Dataset items -
━━━━━━━━━━━━━━━━━━━━

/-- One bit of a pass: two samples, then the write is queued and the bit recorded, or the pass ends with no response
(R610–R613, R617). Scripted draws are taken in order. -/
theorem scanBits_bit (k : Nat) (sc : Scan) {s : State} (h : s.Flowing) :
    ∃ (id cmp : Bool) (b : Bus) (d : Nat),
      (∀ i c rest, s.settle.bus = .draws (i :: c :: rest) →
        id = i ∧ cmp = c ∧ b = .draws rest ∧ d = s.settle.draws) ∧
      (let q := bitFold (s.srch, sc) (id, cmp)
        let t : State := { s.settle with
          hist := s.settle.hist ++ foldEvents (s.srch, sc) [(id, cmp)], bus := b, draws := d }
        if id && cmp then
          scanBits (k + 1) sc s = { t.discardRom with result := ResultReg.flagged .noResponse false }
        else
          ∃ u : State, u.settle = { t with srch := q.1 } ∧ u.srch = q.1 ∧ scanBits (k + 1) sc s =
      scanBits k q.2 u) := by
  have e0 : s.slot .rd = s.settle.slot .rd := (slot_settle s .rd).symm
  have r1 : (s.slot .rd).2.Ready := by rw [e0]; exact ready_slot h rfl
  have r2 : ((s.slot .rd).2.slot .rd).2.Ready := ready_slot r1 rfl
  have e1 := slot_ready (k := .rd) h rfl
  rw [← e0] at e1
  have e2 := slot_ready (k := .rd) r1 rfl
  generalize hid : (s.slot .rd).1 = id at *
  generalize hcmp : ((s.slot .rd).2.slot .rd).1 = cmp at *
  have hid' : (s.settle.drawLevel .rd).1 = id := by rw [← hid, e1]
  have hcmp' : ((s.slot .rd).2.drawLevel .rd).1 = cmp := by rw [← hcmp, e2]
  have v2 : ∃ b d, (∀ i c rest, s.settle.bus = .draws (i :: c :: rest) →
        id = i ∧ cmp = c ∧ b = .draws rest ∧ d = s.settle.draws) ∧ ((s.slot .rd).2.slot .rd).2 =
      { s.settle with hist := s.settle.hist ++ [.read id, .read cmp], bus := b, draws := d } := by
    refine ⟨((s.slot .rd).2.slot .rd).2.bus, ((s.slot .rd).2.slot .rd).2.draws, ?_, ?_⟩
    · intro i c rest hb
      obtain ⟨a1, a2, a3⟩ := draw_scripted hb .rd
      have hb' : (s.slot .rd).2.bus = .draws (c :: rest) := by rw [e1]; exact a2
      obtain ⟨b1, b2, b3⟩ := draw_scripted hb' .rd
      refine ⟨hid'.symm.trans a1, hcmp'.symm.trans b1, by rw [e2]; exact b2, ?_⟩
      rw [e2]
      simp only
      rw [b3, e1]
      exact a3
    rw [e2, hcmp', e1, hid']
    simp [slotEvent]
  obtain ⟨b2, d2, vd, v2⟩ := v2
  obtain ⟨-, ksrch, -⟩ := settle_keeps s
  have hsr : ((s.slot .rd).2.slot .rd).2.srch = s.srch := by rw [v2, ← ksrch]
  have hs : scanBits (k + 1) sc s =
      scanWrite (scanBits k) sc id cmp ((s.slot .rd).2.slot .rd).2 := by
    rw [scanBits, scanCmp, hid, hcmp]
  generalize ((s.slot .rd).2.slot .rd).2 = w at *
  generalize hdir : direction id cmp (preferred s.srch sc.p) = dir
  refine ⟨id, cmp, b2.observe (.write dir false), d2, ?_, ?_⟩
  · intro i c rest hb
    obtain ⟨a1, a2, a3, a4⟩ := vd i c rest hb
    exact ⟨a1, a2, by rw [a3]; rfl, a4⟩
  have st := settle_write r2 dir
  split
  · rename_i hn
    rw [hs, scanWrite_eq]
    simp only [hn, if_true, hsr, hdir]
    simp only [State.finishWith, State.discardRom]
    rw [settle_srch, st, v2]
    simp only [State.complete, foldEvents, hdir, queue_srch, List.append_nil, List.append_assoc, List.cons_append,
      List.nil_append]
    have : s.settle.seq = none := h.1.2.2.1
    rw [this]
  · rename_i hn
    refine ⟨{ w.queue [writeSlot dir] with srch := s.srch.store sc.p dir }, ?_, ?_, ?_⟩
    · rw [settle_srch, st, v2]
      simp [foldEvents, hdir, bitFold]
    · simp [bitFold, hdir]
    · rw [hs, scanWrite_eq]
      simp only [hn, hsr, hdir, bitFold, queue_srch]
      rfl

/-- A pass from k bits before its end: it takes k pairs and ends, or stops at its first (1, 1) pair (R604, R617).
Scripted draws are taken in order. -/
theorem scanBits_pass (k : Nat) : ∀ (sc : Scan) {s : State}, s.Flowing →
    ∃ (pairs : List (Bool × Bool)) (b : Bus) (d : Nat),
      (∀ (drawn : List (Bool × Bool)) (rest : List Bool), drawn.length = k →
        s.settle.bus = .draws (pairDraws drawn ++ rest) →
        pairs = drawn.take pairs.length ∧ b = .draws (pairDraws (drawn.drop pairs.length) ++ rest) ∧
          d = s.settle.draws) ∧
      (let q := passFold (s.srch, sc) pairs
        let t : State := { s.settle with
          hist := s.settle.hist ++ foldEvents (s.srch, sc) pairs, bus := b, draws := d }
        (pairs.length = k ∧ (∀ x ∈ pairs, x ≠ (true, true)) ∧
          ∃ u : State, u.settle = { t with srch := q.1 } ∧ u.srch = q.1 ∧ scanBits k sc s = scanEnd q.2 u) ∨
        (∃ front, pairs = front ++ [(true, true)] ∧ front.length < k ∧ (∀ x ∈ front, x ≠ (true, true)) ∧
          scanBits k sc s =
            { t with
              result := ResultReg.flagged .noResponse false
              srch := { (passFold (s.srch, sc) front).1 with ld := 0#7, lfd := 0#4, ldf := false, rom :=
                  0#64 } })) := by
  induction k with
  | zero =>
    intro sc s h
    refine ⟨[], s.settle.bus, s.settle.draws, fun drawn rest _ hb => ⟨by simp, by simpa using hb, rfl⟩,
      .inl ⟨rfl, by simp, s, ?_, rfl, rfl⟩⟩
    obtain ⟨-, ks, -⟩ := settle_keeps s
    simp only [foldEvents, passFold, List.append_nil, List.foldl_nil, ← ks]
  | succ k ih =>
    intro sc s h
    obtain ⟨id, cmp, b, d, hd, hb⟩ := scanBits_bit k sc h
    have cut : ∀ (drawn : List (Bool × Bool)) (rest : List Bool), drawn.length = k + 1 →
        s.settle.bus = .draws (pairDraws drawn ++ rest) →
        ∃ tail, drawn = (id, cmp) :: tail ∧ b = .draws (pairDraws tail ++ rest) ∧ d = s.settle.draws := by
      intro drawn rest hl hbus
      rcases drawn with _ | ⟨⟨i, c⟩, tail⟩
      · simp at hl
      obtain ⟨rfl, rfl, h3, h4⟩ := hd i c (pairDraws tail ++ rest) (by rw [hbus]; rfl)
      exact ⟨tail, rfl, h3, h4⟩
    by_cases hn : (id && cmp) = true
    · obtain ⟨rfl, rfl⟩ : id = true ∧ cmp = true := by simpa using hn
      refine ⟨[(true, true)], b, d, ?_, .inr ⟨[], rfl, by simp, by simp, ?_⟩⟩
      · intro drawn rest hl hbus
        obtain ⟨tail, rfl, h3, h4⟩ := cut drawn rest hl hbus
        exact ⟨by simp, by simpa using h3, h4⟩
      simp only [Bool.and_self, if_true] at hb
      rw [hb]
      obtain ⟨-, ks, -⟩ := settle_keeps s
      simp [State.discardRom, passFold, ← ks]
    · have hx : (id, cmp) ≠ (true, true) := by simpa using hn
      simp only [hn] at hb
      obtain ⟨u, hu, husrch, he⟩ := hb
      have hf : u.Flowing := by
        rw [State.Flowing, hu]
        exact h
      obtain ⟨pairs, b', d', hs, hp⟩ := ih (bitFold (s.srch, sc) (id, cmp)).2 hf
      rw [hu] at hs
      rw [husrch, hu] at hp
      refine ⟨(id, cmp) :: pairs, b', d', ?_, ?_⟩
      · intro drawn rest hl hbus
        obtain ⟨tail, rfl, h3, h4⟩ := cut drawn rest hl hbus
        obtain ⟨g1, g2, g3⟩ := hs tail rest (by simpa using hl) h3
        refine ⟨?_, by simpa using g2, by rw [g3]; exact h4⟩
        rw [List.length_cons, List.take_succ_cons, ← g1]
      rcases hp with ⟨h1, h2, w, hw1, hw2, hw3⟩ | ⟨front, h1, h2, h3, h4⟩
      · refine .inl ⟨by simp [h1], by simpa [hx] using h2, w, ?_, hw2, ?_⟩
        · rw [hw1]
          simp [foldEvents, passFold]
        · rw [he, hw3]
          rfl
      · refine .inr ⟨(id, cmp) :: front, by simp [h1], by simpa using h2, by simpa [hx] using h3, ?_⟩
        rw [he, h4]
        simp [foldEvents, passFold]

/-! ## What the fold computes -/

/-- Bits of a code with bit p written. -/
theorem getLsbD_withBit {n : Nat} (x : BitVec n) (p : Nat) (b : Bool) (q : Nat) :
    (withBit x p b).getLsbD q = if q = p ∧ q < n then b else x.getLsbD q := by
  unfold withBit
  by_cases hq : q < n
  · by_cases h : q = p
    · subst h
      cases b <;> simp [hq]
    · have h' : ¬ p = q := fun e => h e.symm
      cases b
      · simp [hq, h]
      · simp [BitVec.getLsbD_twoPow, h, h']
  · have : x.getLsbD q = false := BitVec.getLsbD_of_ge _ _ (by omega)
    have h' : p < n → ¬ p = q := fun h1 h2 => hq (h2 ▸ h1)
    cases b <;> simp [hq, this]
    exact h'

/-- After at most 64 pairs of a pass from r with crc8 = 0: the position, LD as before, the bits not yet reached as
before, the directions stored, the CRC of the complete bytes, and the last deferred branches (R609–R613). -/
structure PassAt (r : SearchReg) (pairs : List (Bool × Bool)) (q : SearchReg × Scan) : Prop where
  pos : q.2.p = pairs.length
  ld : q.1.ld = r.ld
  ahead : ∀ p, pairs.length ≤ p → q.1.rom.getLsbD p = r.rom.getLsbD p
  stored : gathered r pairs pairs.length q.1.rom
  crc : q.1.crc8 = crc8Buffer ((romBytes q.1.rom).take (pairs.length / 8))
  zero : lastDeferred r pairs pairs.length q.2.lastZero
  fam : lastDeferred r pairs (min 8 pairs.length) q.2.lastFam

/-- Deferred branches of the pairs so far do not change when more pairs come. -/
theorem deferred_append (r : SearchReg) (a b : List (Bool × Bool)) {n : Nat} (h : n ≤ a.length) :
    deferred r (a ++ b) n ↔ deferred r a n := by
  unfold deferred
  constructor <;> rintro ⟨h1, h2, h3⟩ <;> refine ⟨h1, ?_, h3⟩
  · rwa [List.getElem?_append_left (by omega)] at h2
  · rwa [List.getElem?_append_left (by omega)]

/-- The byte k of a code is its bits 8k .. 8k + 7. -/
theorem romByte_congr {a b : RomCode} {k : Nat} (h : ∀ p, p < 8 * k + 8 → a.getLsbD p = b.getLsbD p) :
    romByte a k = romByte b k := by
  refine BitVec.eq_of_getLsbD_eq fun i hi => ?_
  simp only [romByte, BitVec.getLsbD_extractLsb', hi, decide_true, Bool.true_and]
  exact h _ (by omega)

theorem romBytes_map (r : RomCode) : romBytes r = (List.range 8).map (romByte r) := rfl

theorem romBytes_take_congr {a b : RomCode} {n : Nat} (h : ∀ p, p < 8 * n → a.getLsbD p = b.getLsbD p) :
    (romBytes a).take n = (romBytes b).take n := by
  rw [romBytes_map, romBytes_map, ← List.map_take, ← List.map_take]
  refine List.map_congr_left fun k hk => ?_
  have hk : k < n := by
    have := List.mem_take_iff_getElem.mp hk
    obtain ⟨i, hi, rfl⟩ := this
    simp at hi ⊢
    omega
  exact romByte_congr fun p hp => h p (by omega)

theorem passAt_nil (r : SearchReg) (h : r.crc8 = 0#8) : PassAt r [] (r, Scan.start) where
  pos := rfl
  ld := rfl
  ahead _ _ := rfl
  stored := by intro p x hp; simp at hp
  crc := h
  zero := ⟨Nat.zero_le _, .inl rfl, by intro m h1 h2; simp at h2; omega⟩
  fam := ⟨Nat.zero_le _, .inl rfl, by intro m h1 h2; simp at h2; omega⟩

━━━━━━━━━━━━━━━━━━━━

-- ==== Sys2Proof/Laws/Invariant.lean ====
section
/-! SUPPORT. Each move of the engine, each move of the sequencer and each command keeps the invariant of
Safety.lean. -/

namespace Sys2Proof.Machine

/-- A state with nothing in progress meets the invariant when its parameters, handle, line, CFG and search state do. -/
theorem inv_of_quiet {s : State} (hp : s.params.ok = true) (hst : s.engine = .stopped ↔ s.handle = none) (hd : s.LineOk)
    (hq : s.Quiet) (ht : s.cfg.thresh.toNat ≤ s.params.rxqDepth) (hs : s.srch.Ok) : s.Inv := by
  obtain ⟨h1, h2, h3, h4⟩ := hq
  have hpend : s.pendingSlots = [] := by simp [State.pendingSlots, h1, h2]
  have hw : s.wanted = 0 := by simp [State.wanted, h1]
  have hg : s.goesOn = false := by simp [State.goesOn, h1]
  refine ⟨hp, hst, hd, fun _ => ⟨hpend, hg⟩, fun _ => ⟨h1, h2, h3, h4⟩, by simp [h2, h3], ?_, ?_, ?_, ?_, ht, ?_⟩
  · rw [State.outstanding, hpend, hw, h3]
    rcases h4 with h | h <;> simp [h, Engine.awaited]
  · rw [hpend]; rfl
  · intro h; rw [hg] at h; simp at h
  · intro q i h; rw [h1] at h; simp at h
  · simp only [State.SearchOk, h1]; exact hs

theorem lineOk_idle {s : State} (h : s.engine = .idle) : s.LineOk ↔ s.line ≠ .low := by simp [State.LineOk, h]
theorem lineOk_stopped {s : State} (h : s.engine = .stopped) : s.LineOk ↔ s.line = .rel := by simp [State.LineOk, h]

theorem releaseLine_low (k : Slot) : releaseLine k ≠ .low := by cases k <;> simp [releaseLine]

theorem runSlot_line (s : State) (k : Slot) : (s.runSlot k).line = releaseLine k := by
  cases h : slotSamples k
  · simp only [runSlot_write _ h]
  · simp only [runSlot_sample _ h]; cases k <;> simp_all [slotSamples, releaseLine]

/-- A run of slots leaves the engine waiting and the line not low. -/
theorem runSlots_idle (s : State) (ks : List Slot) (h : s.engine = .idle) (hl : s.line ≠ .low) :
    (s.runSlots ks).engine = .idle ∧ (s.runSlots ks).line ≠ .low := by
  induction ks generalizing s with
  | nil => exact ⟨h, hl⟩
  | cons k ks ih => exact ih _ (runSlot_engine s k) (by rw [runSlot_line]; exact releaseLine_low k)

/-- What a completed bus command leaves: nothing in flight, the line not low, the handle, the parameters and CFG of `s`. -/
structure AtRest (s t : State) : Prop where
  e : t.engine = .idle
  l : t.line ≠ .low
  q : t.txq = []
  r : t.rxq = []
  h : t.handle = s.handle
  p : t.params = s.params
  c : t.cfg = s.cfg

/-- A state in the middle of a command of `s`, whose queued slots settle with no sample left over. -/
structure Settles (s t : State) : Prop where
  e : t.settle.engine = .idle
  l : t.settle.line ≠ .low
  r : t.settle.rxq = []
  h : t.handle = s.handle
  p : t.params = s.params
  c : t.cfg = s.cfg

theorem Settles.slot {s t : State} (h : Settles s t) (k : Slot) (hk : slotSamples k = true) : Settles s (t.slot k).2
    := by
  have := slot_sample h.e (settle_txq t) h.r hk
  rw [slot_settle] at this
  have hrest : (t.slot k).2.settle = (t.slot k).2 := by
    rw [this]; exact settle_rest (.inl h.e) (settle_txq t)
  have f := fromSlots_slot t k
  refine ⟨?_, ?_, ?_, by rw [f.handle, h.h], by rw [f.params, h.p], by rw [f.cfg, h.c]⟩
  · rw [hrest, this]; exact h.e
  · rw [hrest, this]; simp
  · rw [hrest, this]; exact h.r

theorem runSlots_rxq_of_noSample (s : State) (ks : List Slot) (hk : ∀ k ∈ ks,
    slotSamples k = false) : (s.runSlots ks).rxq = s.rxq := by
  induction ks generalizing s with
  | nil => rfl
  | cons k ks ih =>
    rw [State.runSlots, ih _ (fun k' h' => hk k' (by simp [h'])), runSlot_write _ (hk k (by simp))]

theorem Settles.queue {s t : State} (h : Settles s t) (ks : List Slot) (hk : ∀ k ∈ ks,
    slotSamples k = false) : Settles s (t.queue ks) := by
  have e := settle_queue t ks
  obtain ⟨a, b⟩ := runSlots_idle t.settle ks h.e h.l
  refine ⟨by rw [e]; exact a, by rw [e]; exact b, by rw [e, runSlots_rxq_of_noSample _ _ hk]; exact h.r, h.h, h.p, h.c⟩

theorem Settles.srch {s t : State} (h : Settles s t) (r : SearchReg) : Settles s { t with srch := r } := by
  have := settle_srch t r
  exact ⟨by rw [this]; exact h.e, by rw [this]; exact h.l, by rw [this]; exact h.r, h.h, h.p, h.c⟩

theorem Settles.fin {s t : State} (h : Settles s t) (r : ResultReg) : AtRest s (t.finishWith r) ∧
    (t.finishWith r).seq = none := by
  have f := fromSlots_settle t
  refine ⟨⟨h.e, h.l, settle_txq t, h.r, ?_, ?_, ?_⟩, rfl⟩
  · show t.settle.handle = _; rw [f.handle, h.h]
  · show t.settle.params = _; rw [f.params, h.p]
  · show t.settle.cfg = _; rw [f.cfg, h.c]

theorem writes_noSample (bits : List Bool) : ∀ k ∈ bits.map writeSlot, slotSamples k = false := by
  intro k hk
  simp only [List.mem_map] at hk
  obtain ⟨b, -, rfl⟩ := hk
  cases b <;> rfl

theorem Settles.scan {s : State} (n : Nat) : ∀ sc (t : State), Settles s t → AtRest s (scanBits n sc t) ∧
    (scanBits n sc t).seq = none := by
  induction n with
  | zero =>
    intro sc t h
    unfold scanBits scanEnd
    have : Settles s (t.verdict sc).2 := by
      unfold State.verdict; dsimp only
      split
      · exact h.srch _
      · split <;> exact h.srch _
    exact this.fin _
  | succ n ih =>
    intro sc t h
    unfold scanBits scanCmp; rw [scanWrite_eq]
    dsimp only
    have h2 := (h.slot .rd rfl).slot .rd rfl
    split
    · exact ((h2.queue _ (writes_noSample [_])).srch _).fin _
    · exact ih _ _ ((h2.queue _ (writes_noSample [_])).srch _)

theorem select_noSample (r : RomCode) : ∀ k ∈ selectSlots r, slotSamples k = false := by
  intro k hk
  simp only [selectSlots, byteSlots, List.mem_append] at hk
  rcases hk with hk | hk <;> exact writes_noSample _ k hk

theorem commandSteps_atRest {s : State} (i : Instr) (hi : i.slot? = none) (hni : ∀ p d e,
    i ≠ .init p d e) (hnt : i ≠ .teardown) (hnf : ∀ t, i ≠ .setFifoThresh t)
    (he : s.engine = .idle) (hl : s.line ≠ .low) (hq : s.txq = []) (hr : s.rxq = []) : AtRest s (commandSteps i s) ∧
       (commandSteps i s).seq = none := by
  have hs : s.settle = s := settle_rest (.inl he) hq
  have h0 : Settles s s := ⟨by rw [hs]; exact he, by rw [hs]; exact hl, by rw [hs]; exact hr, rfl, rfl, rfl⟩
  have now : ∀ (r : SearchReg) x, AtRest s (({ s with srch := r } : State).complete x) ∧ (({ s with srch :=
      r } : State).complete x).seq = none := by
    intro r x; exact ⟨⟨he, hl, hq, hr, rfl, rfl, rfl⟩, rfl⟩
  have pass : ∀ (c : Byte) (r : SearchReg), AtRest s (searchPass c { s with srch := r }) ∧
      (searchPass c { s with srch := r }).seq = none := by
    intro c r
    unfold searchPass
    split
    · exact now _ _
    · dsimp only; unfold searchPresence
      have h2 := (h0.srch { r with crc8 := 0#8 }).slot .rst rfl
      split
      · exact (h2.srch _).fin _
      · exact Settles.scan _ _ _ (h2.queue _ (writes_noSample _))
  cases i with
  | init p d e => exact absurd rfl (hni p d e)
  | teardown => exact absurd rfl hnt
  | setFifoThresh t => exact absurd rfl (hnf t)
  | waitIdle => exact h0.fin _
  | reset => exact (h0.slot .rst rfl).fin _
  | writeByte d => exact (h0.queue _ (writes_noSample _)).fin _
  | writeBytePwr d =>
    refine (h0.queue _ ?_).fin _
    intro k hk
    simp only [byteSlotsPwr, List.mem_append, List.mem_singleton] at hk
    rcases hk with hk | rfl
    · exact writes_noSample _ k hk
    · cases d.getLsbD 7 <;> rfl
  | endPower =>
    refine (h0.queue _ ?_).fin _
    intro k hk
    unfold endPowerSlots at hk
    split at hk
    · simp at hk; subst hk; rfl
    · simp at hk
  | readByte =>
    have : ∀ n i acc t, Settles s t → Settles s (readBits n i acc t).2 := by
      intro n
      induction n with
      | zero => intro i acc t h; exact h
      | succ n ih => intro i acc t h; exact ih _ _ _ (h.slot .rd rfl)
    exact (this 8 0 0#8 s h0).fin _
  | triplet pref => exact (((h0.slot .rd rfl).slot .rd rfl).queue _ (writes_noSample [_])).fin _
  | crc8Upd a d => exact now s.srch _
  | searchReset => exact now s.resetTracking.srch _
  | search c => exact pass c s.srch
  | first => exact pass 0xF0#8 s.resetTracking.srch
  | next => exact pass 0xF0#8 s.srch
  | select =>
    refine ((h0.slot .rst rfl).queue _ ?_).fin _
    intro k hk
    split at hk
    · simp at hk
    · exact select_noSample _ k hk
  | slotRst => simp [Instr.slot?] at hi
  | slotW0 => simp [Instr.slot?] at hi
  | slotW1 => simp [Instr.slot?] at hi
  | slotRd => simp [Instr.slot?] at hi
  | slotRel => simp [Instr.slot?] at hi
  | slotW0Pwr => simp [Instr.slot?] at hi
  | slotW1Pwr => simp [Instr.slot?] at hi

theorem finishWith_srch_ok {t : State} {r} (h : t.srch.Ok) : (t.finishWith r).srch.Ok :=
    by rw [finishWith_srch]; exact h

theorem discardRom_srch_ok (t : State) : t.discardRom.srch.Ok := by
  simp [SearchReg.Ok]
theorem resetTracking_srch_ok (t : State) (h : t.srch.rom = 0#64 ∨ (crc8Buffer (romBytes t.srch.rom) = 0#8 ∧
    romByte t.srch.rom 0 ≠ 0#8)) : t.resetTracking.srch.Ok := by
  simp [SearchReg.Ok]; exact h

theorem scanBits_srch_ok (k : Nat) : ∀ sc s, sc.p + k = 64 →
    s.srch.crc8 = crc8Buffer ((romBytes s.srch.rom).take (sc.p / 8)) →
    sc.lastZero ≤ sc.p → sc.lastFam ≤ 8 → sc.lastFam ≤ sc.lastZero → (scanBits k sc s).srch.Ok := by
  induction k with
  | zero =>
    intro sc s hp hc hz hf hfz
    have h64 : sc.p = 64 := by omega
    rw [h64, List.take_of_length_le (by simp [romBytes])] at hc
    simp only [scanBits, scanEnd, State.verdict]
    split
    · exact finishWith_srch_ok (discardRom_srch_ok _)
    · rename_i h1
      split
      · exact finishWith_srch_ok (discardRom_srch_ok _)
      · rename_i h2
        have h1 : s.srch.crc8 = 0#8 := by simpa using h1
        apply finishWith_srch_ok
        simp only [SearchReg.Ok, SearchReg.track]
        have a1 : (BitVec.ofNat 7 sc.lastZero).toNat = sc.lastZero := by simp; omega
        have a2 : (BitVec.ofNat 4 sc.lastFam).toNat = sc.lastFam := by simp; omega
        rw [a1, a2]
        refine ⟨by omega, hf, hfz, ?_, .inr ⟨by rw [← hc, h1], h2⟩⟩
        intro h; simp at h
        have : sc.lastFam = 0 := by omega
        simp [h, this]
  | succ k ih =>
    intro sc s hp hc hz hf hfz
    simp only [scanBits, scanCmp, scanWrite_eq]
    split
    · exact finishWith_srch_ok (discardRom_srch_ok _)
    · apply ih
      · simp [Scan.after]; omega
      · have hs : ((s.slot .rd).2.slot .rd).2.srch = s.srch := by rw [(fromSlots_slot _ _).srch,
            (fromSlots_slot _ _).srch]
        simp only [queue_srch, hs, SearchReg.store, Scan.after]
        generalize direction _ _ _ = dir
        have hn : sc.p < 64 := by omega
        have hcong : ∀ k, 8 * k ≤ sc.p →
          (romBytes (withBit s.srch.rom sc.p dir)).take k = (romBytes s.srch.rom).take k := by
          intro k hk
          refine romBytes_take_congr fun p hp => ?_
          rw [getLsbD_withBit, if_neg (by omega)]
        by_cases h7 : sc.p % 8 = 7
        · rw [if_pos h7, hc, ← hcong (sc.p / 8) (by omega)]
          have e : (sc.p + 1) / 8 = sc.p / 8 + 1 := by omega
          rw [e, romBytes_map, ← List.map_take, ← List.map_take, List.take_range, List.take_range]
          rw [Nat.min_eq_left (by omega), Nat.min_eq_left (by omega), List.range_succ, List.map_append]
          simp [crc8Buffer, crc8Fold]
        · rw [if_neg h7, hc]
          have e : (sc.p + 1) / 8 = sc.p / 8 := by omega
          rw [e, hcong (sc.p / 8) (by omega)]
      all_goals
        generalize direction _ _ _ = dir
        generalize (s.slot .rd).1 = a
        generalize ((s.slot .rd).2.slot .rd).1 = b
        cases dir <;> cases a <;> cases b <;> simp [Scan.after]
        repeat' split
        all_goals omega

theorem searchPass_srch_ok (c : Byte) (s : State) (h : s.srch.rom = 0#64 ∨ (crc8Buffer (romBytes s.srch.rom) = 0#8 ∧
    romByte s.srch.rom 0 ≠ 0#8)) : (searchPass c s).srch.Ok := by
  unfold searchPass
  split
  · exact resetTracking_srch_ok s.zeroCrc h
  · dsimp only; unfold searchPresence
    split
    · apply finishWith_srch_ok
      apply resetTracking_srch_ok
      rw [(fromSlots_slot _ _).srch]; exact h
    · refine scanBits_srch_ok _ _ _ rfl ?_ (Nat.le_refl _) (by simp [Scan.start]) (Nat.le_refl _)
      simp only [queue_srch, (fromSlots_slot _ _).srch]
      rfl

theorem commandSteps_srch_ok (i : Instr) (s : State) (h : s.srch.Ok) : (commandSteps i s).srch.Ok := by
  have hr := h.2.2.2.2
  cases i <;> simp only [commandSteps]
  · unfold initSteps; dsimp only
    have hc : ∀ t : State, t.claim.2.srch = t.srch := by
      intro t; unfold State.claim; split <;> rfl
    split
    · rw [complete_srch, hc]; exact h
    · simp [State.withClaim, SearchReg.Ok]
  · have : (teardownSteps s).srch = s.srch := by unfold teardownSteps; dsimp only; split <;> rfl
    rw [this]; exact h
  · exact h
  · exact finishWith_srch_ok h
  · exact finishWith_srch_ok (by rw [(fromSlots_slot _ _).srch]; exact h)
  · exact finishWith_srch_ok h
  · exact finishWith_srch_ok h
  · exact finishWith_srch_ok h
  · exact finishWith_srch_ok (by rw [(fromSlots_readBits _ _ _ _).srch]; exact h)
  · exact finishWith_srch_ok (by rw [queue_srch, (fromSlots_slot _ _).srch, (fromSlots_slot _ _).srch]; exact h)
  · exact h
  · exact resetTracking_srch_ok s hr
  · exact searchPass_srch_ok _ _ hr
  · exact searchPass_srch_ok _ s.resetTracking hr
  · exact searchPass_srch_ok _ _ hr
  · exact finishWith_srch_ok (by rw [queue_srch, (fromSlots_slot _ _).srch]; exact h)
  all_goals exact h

━━━━━━━━━━━━━━━━━━━━

Task requirements -
The entries above hold the needed span. Transcribe exactly the lines from the one with "have hs : s.settle" to the one with "select_noSample _ k hk", both included.

Response box -
  have hs : s.settle = s := settle_rest (.inl he) hq
  have h0 : Settles s s := ⟨by rw [hs]; exact he, by rw [hs]; exact hl, by rw [hs]; exact hr, rfl, rfl, rfl⟩
  have now : ∀ (r : SearchReg) x, AtRest s (({ s with srch := r } : State).complete x) ∧ (({ s with srch :=
      r } : State).complete x).seq = none := by
    intro r x; exact ⟨⟨he, hl, hq, hr, rfl, rfl, rfl⟩, rfl⟩
  have pass : ∀ (c : Byte) (r : SearchReg), AtRest s (searchPass c { s with srch := r }) ∧
      (searchPass c { s with srch := r }).seq = none := by
    intro c r
    unfold searchPass
    split
    · exact now _ _
    · dsimp only; unfold searchPresence
      have h2 := (h0.srch { r with crc8 := 0#8 }).slot .rst rfl
      split
      · exact (h2.srch _).fin _
      · exact Settles.scan _ _ _ (h2.queue _ (writes_noSample _))
  cases i with
  | init p d e => exact absurd rfl (hni p d e)
  | teardown => exact absurd rfl hnt
  | setFifoThresh t => exact absurd rfl (hnf t)
  | waitIdle => exact h0.fin _
  | reset => exact (h0.slot .rst rfl).fin _
  | writeByte d => exact (h0.queue _ (writes_noSample _)).fin _
  | writeBytePwr d =>
    refine (h0.queue _ ?_).fin _
    intro k hk
    simp only [byteSlotsPwr, List.mem_append, List.mem_singleton] at hk
    rcases hk with hk | rfl
    · exact writes_noSample _ k hk
    · cases d.getLsbD 7 <;> rfl
  | endPower =>
    refine (h0.queue _ ?_).fin _
    intro k hk
    unfold endPowerSlots at hk
    split at hk
    · simp at hk; subst hk; rfl
    · simp at hk
  | readByte =>
    have : ∀ n i acc t, Settles s t → Settles s (readBits n i acc t).2 := by
      intro n
      induction n with
      | zero => intro i acc t h; exact h
      | succ n ih => intro i acc t h; exact ih _ _ _ (h.slot .rd rfl)
    exact (this 8 0 0#8 s h0).fin _
  | triplet pref => exact (((h0.slot .rd rfl).slot .rd rfl).queue _ (writes_noSample [_])).fin _
  | crc8Upd a d => exact now s.srch _
  | searchReset => exact now s.resetTracking.srch _
  | search c => exact pass c s.srch
  | first => exact pass 0xF0#8 s.resetTracking.srch
  | next => exact pass 0xF0#8 s.srch
  | select =>
    refine ((h0.slot .rst rfl).queue _ ?_).fin _
    intro k hk
    split at hk
    · simp at hk
    · exact select_noSample _ k hk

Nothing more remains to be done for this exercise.